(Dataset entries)
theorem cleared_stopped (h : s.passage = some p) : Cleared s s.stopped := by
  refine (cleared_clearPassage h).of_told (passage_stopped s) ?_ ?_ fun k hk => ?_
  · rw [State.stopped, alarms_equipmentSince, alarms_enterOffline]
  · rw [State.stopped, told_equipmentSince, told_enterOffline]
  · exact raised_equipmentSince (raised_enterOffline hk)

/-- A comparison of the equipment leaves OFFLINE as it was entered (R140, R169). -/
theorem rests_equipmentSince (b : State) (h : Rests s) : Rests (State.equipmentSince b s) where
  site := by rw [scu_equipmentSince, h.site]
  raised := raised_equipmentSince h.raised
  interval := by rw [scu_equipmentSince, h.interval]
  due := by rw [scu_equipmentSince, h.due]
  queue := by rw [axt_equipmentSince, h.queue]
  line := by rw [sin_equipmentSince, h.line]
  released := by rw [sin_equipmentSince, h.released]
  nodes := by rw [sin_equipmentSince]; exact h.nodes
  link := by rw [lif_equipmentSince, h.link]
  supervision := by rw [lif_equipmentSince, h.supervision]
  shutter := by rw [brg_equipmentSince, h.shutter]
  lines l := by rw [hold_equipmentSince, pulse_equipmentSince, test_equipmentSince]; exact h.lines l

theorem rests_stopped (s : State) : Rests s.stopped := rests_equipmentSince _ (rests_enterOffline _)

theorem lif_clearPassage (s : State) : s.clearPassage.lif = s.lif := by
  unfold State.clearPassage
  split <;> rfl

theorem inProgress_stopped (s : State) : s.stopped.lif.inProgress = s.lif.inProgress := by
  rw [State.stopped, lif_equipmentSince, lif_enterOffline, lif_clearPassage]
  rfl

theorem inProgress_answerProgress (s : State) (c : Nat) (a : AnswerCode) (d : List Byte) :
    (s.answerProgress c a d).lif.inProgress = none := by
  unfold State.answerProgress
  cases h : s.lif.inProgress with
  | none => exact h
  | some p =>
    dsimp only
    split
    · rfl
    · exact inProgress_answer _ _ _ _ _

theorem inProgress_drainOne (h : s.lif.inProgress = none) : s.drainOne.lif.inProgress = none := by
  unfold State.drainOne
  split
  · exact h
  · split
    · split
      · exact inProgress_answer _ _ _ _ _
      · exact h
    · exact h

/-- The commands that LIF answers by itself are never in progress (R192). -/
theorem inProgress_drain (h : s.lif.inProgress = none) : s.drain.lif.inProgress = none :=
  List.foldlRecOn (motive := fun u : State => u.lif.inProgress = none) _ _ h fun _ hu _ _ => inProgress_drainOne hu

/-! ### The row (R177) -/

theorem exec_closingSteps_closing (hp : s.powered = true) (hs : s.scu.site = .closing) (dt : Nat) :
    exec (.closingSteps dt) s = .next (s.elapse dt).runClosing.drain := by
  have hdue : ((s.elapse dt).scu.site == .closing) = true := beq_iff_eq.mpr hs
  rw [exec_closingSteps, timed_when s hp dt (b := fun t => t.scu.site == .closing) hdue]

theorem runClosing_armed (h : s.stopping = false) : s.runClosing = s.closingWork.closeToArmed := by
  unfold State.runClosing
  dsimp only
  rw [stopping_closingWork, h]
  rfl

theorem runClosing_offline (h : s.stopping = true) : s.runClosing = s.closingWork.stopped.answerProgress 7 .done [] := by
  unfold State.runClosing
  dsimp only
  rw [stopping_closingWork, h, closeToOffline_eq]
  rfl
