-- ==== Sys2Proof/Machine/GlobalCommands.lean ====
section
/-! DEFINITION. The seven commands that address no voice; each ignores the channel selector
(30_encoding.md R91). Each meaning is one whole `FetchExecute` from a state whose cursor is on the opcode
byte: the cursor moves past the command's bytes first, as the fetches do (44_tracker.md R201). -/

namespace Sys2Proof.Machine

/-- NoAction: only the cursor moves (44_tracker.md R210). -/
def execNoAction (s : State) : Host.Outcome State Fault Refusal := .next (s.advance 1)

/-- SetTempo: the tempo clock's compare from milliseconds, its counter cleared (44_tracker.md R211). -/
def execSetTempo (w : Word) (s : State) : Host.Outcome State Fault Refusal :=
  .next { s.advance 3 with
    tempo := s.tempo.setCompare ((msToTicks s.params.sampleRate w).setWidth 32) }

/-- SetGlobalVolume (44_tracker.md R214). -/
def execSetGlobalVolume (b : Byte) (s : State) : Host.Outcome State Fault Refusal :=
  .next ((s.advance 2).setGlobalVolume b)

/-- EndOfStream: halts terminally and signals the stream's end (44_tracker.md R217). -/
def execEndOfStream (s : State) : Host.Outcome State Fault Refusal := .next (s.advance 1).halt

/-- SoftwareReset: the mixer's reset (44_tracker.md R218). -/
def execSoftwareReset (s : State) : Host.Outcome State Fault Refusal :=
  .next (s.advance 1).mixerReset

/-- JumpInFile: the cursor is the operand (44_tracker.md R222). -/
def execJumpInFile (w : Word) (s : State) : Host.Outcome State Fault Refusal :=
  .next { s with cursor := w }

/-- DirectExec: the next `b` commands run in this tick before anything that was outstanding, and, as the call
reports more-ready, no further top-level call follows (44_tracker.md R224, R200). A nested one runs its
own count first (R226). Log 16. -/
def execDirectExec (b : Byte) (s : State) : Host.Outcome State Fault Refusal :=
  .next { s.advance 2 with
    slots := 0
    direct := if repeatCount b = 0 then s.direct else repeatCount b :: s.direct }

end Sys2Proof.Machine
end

**What the task requires:**
Look above for the line with "theorem rests_stopped (s" and the line with "theorem inProgress_answerProgress (s". Retype those two lines and every line between them exactly, adding nothing.

**Solution to this task:**
theorem rests_stopped (s : State) : Rests s.stopped := rests_equipmentSince _ (rests_enterOffline _)

theorem lif_clearPassage (s : State) : s.clearPassage.lif = s.lif := by
  unfold State.clearPassage
  split <;> rfl

theorem inProgress_stopped (s : State) : s.stopped.lif.inProgress = s.lif.inProgress := by
  rw [State.stopped, lif_equipmentSince, lif_enterOffline, lif_clearPassage]
  rfl

theorem inProgress_answerProgress (s : State) (c : Nat) (a : AnswerCode) (d : List Byte) :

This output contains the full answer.